• **What is required**
I'd like an exact copy of every line from the start of the entries below through the line containing "(onCrew_errorOf rfl rfl).trans", please.

Stored data entries
• • • • • • •

theorem inUpdate_errorOf {a : Law × Int} {z : Int} : (inUpdate c a v z s).errorOf c x = s.errorOf c x :=
  (onCrew_errorOf rfl rfl).trans (onCrew_errorOf rfl rfl)

theorem inUpdate_get {a : Law × Int} {z : Int} : (inUpdate c a v z s).get f i = s.get f i := rfl

theorem inUpdate_coef {a : Law × Int} {z : Int} : (inUpdate c a v z s).coef c n = s.coef c n := rfl

theorem exec_datapathUpdate_main (hw : s.PairWaits c) (h : s.MainRuns c) : ∃ a v z, exec (.datapathUpdate c) s =
    .next (inUpdate c a v z (scheduled c (s.put CREW_AB.NEW (abI c false) 0))) ∧
    (s.get CREW_DP_GS.FORCE_REGION c < 16 →
      (scheduled c (s.put CREW_AB.NEW (abI c false) 0)).get CREW_DP_STAT.REGION c = s.get CREW_DP_STAT.REGION c →
      a = (scheduled c (s.put CREW_AB.NEW (abI c false) 0)).mainLaw c (s.pairSum c) false) := by
  obtain ⟨v, hv⟩ := exec_datapathUpdate hw
  obtain ⟨a, ha, hstays⟩ := startUpdate_main h
  rw [ha] at hv
  exact ⟨a, v, _, hv, hstays⟩

theorem inUpdate_within {a : Law × Int} {z : Int} : Within (CREW_AB.NEW.key (abI c false) :: bandKeys c) c (fun _ => ()) s
    (inUpdate c a v z (scheduled c (s.put CREW_AB.NEW (abI c false) 0))) := by
  have hput : Within (CREW_AB.NEW.key (abI c false) :: bandKeys c) c (fun _ => ()) s (s.put CREW_AB.NEW (abI c false) 0) :=
    Within.refl.put (by simp)
  have hbands : Within (CREW_AB.NEW.key (abI c false) :: bandKeys c) c (fun _ => ()) (s.put CREW_AB.NEW (abI c false) 0)
      (scheduled c (s.put CREW_AB.NEW (abI c false) 0)) :=
    scheduled_within.forget.mono (by simp)
  exact ((hput.trans hbands).onCrew rfl).onCrew rfl

/-! ### The completion of an update (R119, R139, R141) -/

/-- The update of crew c is over; `away` when the main path sat it out, `fb` when the fallback law runs. -/
def endUpdate (c t8 : Nat) (fb away : Bool) (s : State) : State := s.onCrew c (fun k => { k with
  busy := false, bLate := false, ifOut := s.iF c
  goodRun := if away then k.goodRun else if t8 ≤ 64 then min 1024 (k.goodRun + 1) else 0
  mainLag := if away then k.mainLag - 64 else if fb then k.mainLag + t8 - 64 else 0 })

/-- B's sample is taken, unless the completion is late. -/
def takeB (c : Nat) (late : Bool) (s : State) : State := if late then s else s.put CREW_AB.NEW (abI c true) 0

/-- The output of a regulating crew is written. -/
def writeOut (c : Nat) (reg : Bool) (z : Int) (s : State) : State := if reg then s.putI CREW_DP_OUT.U c z else s

/-- The completion time feeds the counters of R139. -/
def countTime (c t8 : Nat) (s : State) : State :=
  let s := (s.put CREW_DP_TIME.TLAST c (min 255 t8)).raiseTo CREW_DP_TIME.TMAX c (min 255 t8)
  if s.get CREW_DP_CTL.WARN_TH c < t8 then s.bump CREW_DP_TIME.SLOW_CNT c else s

/-- It feeds the count of R141 and the histogram of R395. -/
def countShadow (c t8 : Nat) (fb away : Bool) (s : State) : State :=
  let s := if fb ∧ ¬ away ∧ 64 < t8 then s.bump CREW_DP_FALLBACKS.SHADOW_LATE c else s
  if s.flag CREW_HIST_CTL.T_EN c ∧ ¬ away then s.bump CREW_HIST_T.COUNT (64 * c + clampN (t8 - 16) 0 63) else s

/-- The state of crew c's update once it has completed, before its monitors. -/
def completed (c t8 : Nat) (s : State) : State :=
  countShadow c t8 (s.flag CREW_DP_STAT.LAW c) (s.mainAway c) (countTime c t8 (writeOut c (s.crew c).reg (s.crew c).uNext
    (takeB c (s.crew c).bLate (endUpdate c t8 (s.flag CREW_DP_STAT.LAW c) (s.mainAway c) s))))

/-- From s to t nothing has changed but registers of the list and what crew c holds, which is in an update as it was. -/
structure Touches (rs : List Reg) (c : Nat) (s t : State) : Prop where
  regs : ∀ f i, f.reg ∉ rs → t.get f i = s.get f i
  phases : SamePhases [] s t
  crews : SameCrews [c] s t
  mem : SameMem s t
  busy : (t.crew c).busy = (s.crew c).busy

namespace Touches

variable {rs : List Reg}

theorem refl : Touches rs c s s := ⟨fun _ _ _ => rfl, .refl, .refl, .refl, rfl⟩

theorem trans (h : Touches rs c s t) (h' : Touches rs c t u) : Touches rs c s u :=
  ⟨fun f i hf => (h'.regs f i hf).trans (h.regs f i hf), h.phases.trans h'.phases, fun q hq => (h'.crews q hq).trans (h.crews q hq),
    h.mem.trans h'.mem, h'.busy.trans h.busy⟩

theorem put (h : Touches rs c s t) (hg : g.reg ∈ rs) : Touches rs c s (t.put g j v) :=
  h.trans ⟨fun _ _ hf => get_put_reg fun e => hf (e ▸ hg), .refl, .refl, .refl, rfl⟩

theorem putI (h : Touches rs c s t) (hg : g.reg ∈ rs) : Touches rs c s (t.putI g j x) := h.put hg

theorem bump (h : Touches rs c s t) (hg : g.reg ∈ rs) : Touches rs c s (t.bump g j n) :=
  h.trans ⟨fun _ _ hf => get_bump_reg fun e => hf (e ▸ hg), .refl, .refl, .refl, rfl⟩

theorem raiseTo (h : Touches rs c s t) (hg : g.reg ∈ rs) : Touches rs c s (t.raiseTo g j v) :=
  h.trans ⟨fun f _ hf => get_raiseTo_ne fun e => hf ((show f.reg = g.reg from congrArg FKey.reg e) ▸ hg), .refl, .refl, .refl, rfl⟩

theorem onCrew {G : Crew → Crew} (h : Touches rs c s t) (hG : (G (t.crew c)).busy = (t.crew c).busy) :
    Touches rs c s (t.onCrew c G) :=
  h.trans ⟨fun _ _ _ => rfl, .refl, SameCrews.refl.set (by simp), .refl, by rw [onCrew_crew, hG]⟩

theorem ite {p : Prop} [Decidable p] (ht : Touches rs c s t) (hu : Touches rs c s u) : Touches rs c s (if p then t else u) := by
  split
  · exact ht
  · exact hu

end Touches

section
variable {rs : List Reg} {fb away late reg : Bool}

/-- The registers of the voltage monitors. -/
def monitorRegs : List Reg := [.CREW_VMIN, .CREW_VMIN_MARK, .CREW_VMAX, .CREW_VMAX_MARK, .CREW_HIST_V]

theorem monitors_touches (h : monitorRegs ⊆ rs) : Touches rs c s (monitors c v s) := by
  have hin : ∀ r ∈ monitorRegs, r ∈ rs := fun _ hr => h hr
  unfold monitors
  extract_lets k i s1 st sense s2 s3
  have h1 : Touches rs c s s1 := Touches.refl.onCrew rfl
  have h2 : Touches rs c s s2 := .ite ((((h1.put (hin _ (by decide))).put (hin _ (by decide))).put (hin _ (by decide))).put
    (hin _ (by decide))) h1
  have h3 : Touches rs c s s3 := .ite ((((h2.put (hin _ (by decide))).put (hin _ (by decide))).put (hin _ (by decide))).put
    (hin _ (by decide))) h2
  exact .ite h1 (.ite (h3.bump (hin _ (by decide))) h3)

theorem countShadow_touches (h : [.CREW_DP_FALLBACKS, .CREW_HIST_T] ⊆ rs) : Touches rs c s (countShadow c t8 fb away s) := by
  have hlate : Touches rs c s (if fb ∧ ¬ away ∧ 64 < t8 then s.bump CREW_DP_FALLBACKS.SHADOW_LATE c else s) :=
    .ite (Touches.refl.bump (h (by decide))) .refl
  exact .ite (hlate.bump (h (by decide))) hlate

theorem countTime_touches (h : .CREW_DP_TIME ∈ rs) : Touches rs c s (countTime c t8 s) := by
  have hlast : Touches rs c s ((s.put CREW_DP_TIME.TLAST c (min 255 t8)).raiseTo CREW_DP_TIME.TMAX c (min 255 t8)) :=
    (Touches.refl.put h).raiseTo h
  exact .ite (hlast.bump h) hlast

theorem writeOut_touches (h : .CREW_DP_OUT ∈ rs) : Touches rs c s (writeOut c reg x s) := .ite (Touches.refl.putI h) .refl

theorem takeB_touches (h : .CREW_AB ∈ rs) : Touches rs c s (takeB c late s) := .ite .refl (Touches.refl.put h)

end

/-- The state of crew c after its completion and its monitors. -/
def monitored (c t8 : Nat) (s : State) : State :=
  if (s.crew c).reg then monitors c (s.crew c).vNext (completed c t8 s) else completed c t8 s

theorem exec_updateCompletion (h : (s.crew c).busy = true) : exec (.updateCompletion c t8) s =
    .next (monitored c t8 s) := by
  show execUpdateCompletion c t8 s = _
  unfold execUpdateCompletion
  extract_lets k fb away s1 s2 s3 s4 s5 s6 s7
  rw [if_neg (by simp [k, h])]
  rfl

/-- The state in which crew c's update is over, with B's sample taken and the output written. -/
def written (c t8 : Nat) (s : State) : State := writeOut c (s.crew c).reg (s.crew c).uNext
  (takeB c (s.crew c).bLate (endUpdate c t8 (s.flag CREW_DP_STAT.LAW c) (s.mainAway c) s))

• • • • • • •

• **Solution to this problem**
theorem inUpdate_errorOf {a : Law × Int} {z : Int} : (inUpdate c a v z s).errorOf c x = s.errorOf c x :=
  (onCrew_errorOf rfl rfl).trans (onCrew_errorOf rfl rfl)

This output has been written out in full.